GALECTIN-3 IS A 30-kDa monomeric protein that has been associated to important biological processes, including malignant transformation, progression, and metastasis of tumors in different tissues (1, 2). In the latest years, the diagnostic value of the galectin-3 immunodetection in thyroid neoplasms has been widely discussed because several authors have demonstrated a correlation between galectin-3 expression and thyroid cancer (3, 4, 5, 6, 7, 8, 9, 10).

Although advances have been made in the understanding of thyroid tumorigenesis, biochemical, cytological, or molecular markers have not been effective in the clinical diagnosis of follicular lesions (11, 12). The microscopic analysis of cells obtained by the fine-needle aspiration biopsy has also proved difficult (13). Thus, the immunohistochemical analysis of galectin-3 might be an important tool for diagnostic definition, as stated by several authors (3, 7, 8, 9, 14). The confirmation that galectin-3 expression is restricted to thyroid cancer is extremely relevant because great difficulty exists in the differential diagnosis between follicular adenoma (benign) and follicular carcinoma (malignant), which would lead to distinct therapeutic conducts. However, Cvejic et al. (4) observed galectin-3 immunostaining in 5 of 14 follicular adenomas and lack of expression in 4 of 15 follicular carcinomas. These results show that although most studies have associated the galectin-3 expression and thyroid cancer, some authors reported a less significant expression in follicular adenomas, and such findings have hardly been investigated (Table 1) (3, 4, 5, 7, 8, 9, 10). This study aimed to evaluate the efficiency of galectin-3 protein expression as a molecular marker of malignancy in the thyroid gland for the differentiation between benign and malignant tumors.

Thyroid tissue

The patients included in this study were assigned from the Department of Head and Neck Surgery, University of Santo Amaro, São Paulo, Brazil. The histopathological diagnosis of 92 specimens of thyroid tissues was performed according to the revised World Health Organization classification (15, 16, 17).

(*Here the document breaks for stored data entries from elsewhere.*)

/-- The lowest place that a core's pilot engine has free (R143). -/
def State.freePilot (s : State) (core : Nat) : Option Nat :=
  (List.range 16).find? fun j => !s.ex.groups.has (core * 256 + 128 + j)

/-- Put a recorded group back under its number, or the lowest free one where another team has taken it. A pilot group recorded within a run
continues that run (R155, R299 step 5). -/
def State.restoreGroup (s : State) (e : Nat × Group) : State :=
  let core := coreOf e.1
  let n := if isPilot e.1 then 128 + (s.freePilot core).getD 15 else (s.freeGroup core).getD 127
  s.modEx fun x => { x with groups := x.groups.put (if s.ex.groups.has e.1 then core * 256 + n else e.1) e.2.pause }

/-- Put a recorded bin back: under its number, or the lowest free one of its core; with no bin free its strands wait for one (log 66). -/
def State.restoreBin (s : State) (e : Nat × Bin) : State :=
  match (e.1 :: (List.range 32).map (e.1 / 32 * 32 + ·)).find? fun n => !s.ex.bins.has n with
  | some n => s.modEx fun x => { x with bins := x.bins.put n e.2 }
  | none => s.modTeam e.2.team fun t => { t with lateBins := t.lateBins ++ [e.2] }

/-- A copy request that is made again sets its batch's REISSUED bit (R103); an unsealed one keeps that for its SEAL. -/
def State.reissued (s : State) (r : CopyReq) : State :=
  match r.batch with
  | .sealed n => s.modStrand r.strand fun t => { t with batches := t.batches.map fun b => if b.num == n then { b with reissued := true } else b }
  | _ => s

/-- A team's tag (R202). -/
def tagOf (s : State) (t : Team) : Tag :=
  match s.org.grids.find t.grid with
  | some g => { asid := g.asid, grid := g.num, team := t.num }
  | none => { asid := 0, grid := 0, team := 0 }

/-- Remove everything a team has in groups, bins and engines (R299 steps 1 and 3): loads and requests made since the
checkpoint are discarded, in the trailer of a core pair its atomics that wait for the leader's result too; stores and atomics already
issued stay to be performed; every copy request is cancelled (R103). -/
def State.dropTeam (s : State) (k : Nat) (mark : Nat) : State :=
  let mine (gk : Nat) : Bool := match s.ex.groups.find gk with | some g => g.team == k | none => false
  let s := (s.ex.groups.filter fun e => e.2.team == k).foldl (fun s e => s.endRun e.1) s
  let trails := match (s.ex.teams.find k).bind (·.pair) with | some (lead, _) => !lead | none => false
  let s := (s.dropGates mine true).modTeam k fun t => { t with lateBins := [] }
  s.modEx fun x => { x with
    reqs := x.reqs.filter fun e => !(e.2.dest.strand / 2048 == k && (e.2.kind == .load || (trails && e.2.fwd.isSome)) && mark ≤ e.1)
    longs := x.longs.filter fun e => !(e.2.dest.strand / 2048 == k && mark ≤ e.1)
    fences := x.fences.filter fun e => !mine e.2.gk
    specs := x.specs.filter fun e => !mine e.1
    copies := x.copies.filter fun e => e.2.team != k
    qlds := x.qlds.filter fun e => e.2.team != k
    mq := x.mq.map fun e => (e.1, e.2.filter fun m => m.team != k)
    arrays := x.arrays.map fun e => (e.1, { e.2 with queue := e.2.queue.filter fun q => q.team != k, remain := if e.2.queue.any (fun q => q.team == k) then 0 else e.2.remain })
    bins := x.bins.filter fun e => e.2.team != k
    strands := x.strands.filter fun e => e.1 / 2048 != k
    groups := x.groups.filter fun e => e.2.team != k }

/-- Whether a tile is a team's (R202): its tag, and, since the teams of a core pair share theirs, not on its partner's core. -/
def State.ownsTile (s : State) (t : Team) (key : Nat) (tile : Tile) : Bool :=
  tile.tag == some (tagOf s t) && !(match t.pair.bind fun p => s.ex.teams.find p.2 with | some p => p.core == key / 8 | none => false)

/-- Where a team's shadowed tile of a core stands at a rollback (log 49): where it was, or where the supervisor has moved it since. -/
def tilePlace (s : State) (t : Team) (key : Nat) : Option Nat :=
  if (s.ex.tiles.find key).any (s.ownsTile t key) then some key
  else (s.ex.tiles.find? fun e => e.1 % 8 == key % 8 && s.ownsTile t e.1 e.2 && !t.cp.tiles.has e.1).map (·.1)

/-- Give a team a tile of its checkpoint on its core, once no other team holds it there (log 49). -/
def State.giveTile (k : Nat) (s : State) (e : Nat × Tile) : State :=
  match s.ex.teams.find k with
  | none => s
  | some t =>
    let key := t.core * 8 + e.1 % 8
    if ((s.ex.tiles.find key).bind (·.tag)).isNone then
      s.modEx fun x => { x with tiles := x.tiles.put key e.2, teams := x.teams.put k { t with lateTiles := t.lateTiles.del e.1 } }
    else s.modTeam k fun t => { t with lateTiles := t.lateTiles.put e.1 e.2 }

/-- A team's tiles as its checkpoint recorded them; those claimed since are FREE (R218). -/
def State.restoreTiles (s : State) (k : Nat) (t : Team) : State :=
  let mine (k : Nat) : Bool := (s.ex.tiles.find k).any (s.ownsTile t k)
  let back := t.cp.tiles.filterMap fun e => (tilePlace s t e.1).map fun n => (n, e.2)
  let away := t.cp.tiles.filter fun e => (tilePlace s t e.1).isNone
  let s := (s.modMem fun m => { m with errors := m.errors.filter fun e => !(e.level == 7 && (mine e.addr || away.any fun b => t.core * 8 + b.1 % 8 == e.addr)) }).modEx
    fun x => { x with tiles := back.foldl (fun a e => a.put e.1 e.2) (x.tiles.map fun e => (e.1, if s.ownsTile t e.1 e.2 then {} else e.2)) }
  away.foldl (State.giveTile k) (s.modTeam k fun t => { t with lateTiles := [] })

/-- Put tiles that a rollback found held by another team where they belong, once they are FREE. -/
def State.settleTiles (s : State) : State :=
  s.ex.teams.foldl (fun s e => if e.2.saved then s else e.2.lateTiles.foldl (State.giveTile e.1) s) s

/-- The array that a team held at its checkpoint, in its cluster; one that it has bound since is free (R227). A trailer holds none (R228). -/
def State.restoreArray (s : State) (t : Team) : State :=
  let tag := tagOf s t
  let cl := t.core / 16
  let s := s.modMem fun m => { m with errors := m.errors.filter fun e => !(e.level == 9 && e.addr / 32768 == cl && (s.ex.arrays.find cl).any fun a => a.bound == some tag) }
  match t.pair, t.cp.array, (s.ex.arrays.find cl).any fun a => a.bound.isSome && a.bound != some tag with
  | some (false, _), _, _ => s
  | _, some a, false => s.modEx fun x => { x with arrays := x.arrays.put cl a }
  | _, _, _ => s.modEx fun x => { x with arrays := x.arrays.map fun e => (e.1, if e.2.bound == some tag then {} else e.2) }

/-- Restore a team from its checkpoint (R299): registers, control state, groups, bins, queues, scratchpad, tiles and array. The copy requests that were
outstanding at the checkpoint are made again, their batches reissued: R155 says so of the pilot's, and of the others the spec is silent
(DESIGN CHOICE, log 65). -/
def State.restoreTeam (s : State) (k : Nat) : State :=
  match s.ex.teams.find k with
  | none => s
  | some t =>
    match s.org.grids.find t.grid with
    | none => s
    | some gr =>
      let cp := t.cp
      let s := s.dropTeam k cp.mark
      let keep := (s.scratchOf t gr.hdr).map (·.1)
      let s := s.modMem fun m => { m with
        errors := m.errors.filter fun e => !(e.level == 5 && decide (scratchKey t.core t.scratchBase ≤ 2 * e.addr)
          && decide (2 * e.addr < scratchKey t.core (t.scratchBase + scratchSize gr.hdr)))
        scratch := cp.scratch.foldl (fun a e => AMap.set {} a e.1 e.2) (keep.foldl (fun a n => a.del n) m.scratch) }
      let s := ((s.restoreTiles k t).restoreArray t).modEx fun x => { x with
        strands := cp.strands.foldl (fun a e => a.put e.1 e.2) x.strands
        copies := cp.copies.foldl (fun a e => a.put e.1 { e.2 with moved := [], reissued := true }) x.copies }
      let s := cp.copies.foldl (fun s e => s.reissued e.2) s
      let s := cp.bins.foldl State.restoreBin (cp.groups.foldl State.restoreGroup s)
      s.modTeam k fun t => { t with queues := cp.queues, tmask := cp.tmask, irrevocable := false, rollbacks := t.rollbacks + 1,
                                    pilotEnded := !(cp.groups.any fun e => isPilot e.1), pendingRollback := none }

/-- The place of a register element in its file, as an error record names it: strand or group, and register; a predicate n is number
256 + n of its strand (log 21). -/
def elemIndex (v : View) (l r : Nat) : Nat := (if r < 192 || 256 ≤ r then v.key l else v.gk) * 512 + r

/-- The error record of a rollback (R299 step 4). -/
def rollbackRecord (s : State) (v : View) (f : Fail) : ErrRec :=
  if f.cause == 18 then errRec 11 1 0 v.core 0 v.asid v.grid.part 0 0
  else if let some (lvl, i) := f.place then errRec lvl 1 0 v.core i v.asid v.grid.part 1 0
  else errRec 10 1 0 v.core f.addr v.asid v.grid.part 0 (s.mem.metaOf (f.addr / 256)).toNat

Samples of multinodular goiter (MNG) (n = 24), follicular adenoma (n = 31), follicular carcinoma (n = 20), papillary carcinoma (n = 12), and normal tissue (n = 5) were used for immunohistochemical study and tissues from MNG (n = 10), follicular adenoma (n = 5), follicular carcinoma (n = 1), papillary carcinoma (n = 6), and normal thyroid (n = 1) were evaluated for RNA expression by RT-PCR. This study was approved by the Ethical Committee of the Biomedical Sciences Institute, University of São Paulo, Brazil.

Immunohistochemistry

Immunohistochemistry was performed in paraffin sections by an indirect three-stage immunoenzymatic method, as previously described (18). Briefly, 4-µm sections were placed on 0.1% poly-lysine-coated slides (Sigma, St. Louis, MO), and the endogenous alkaline phosphatase activity was blocked by 15% glacial acetic acid. Tissue sections were then incubated overnight with 4 µg/ml mouse antihuman galectin-3 monoclonal antibody (IgG₁, Clone A3A12; Affinity BioReagents, Inc., Golden CO) (19) in PBS (pH 7.4) with 0.05% BSA and Tris-buffered saline. Subsequently, the slides were incubated with biotinylated antimouse secondary antibody for 2 h (Amersham Pharmacia Biotech, Piscataway, NJ), followed by incubation with extrAvidin alkaline phosphatase conjugate (Sigma) for light microscopy visualization or with extrAvidin-Cy3 conjugate (Sigma) for fluorescence microscopy. To display alkaline phosphatase activity, the sections were incubated with a mixture of naphthol AS-MX phosphate, levamisole, and fast-red TR salt (Sigma) as substrate, diluted in veronal acetate buffer (pH 8.3). The slides were then washed in tap water overnight and counterstained with Gill’s hematoxylin or 1 µg/ml Hoechst solution. The negative control was performed with an irrelevant mouse monoclonal antibody (IgG1 k, MOPC-21; Sigma). The positivity of the reaction was observed by red staining under light microscopy or fluorescent red by fluorescence microscopy (Eclipse E600; Nikon, Shinagawa-ku, Japan). The fluorescent reaction was also analyzed under a laser scanning microscope (LSM510; Carl Zeiss, Oberkochen, Germany), fitted with an inverted Axiovert 100M microscope (Carl Zeiss) and a 40X C-Apochromat objective (Carl Zeiss). Excitation on the laser scanning confocal microscope was with a 1.0-mW helium/neon laser emitting at 543 nm. Optical sections of 0.5 µm were collected using a 560-nm long-pass filter emission to collect Cy3. The fluorescence-staining intensity was analyzed by laser scanning microscopy internal LSM510 software.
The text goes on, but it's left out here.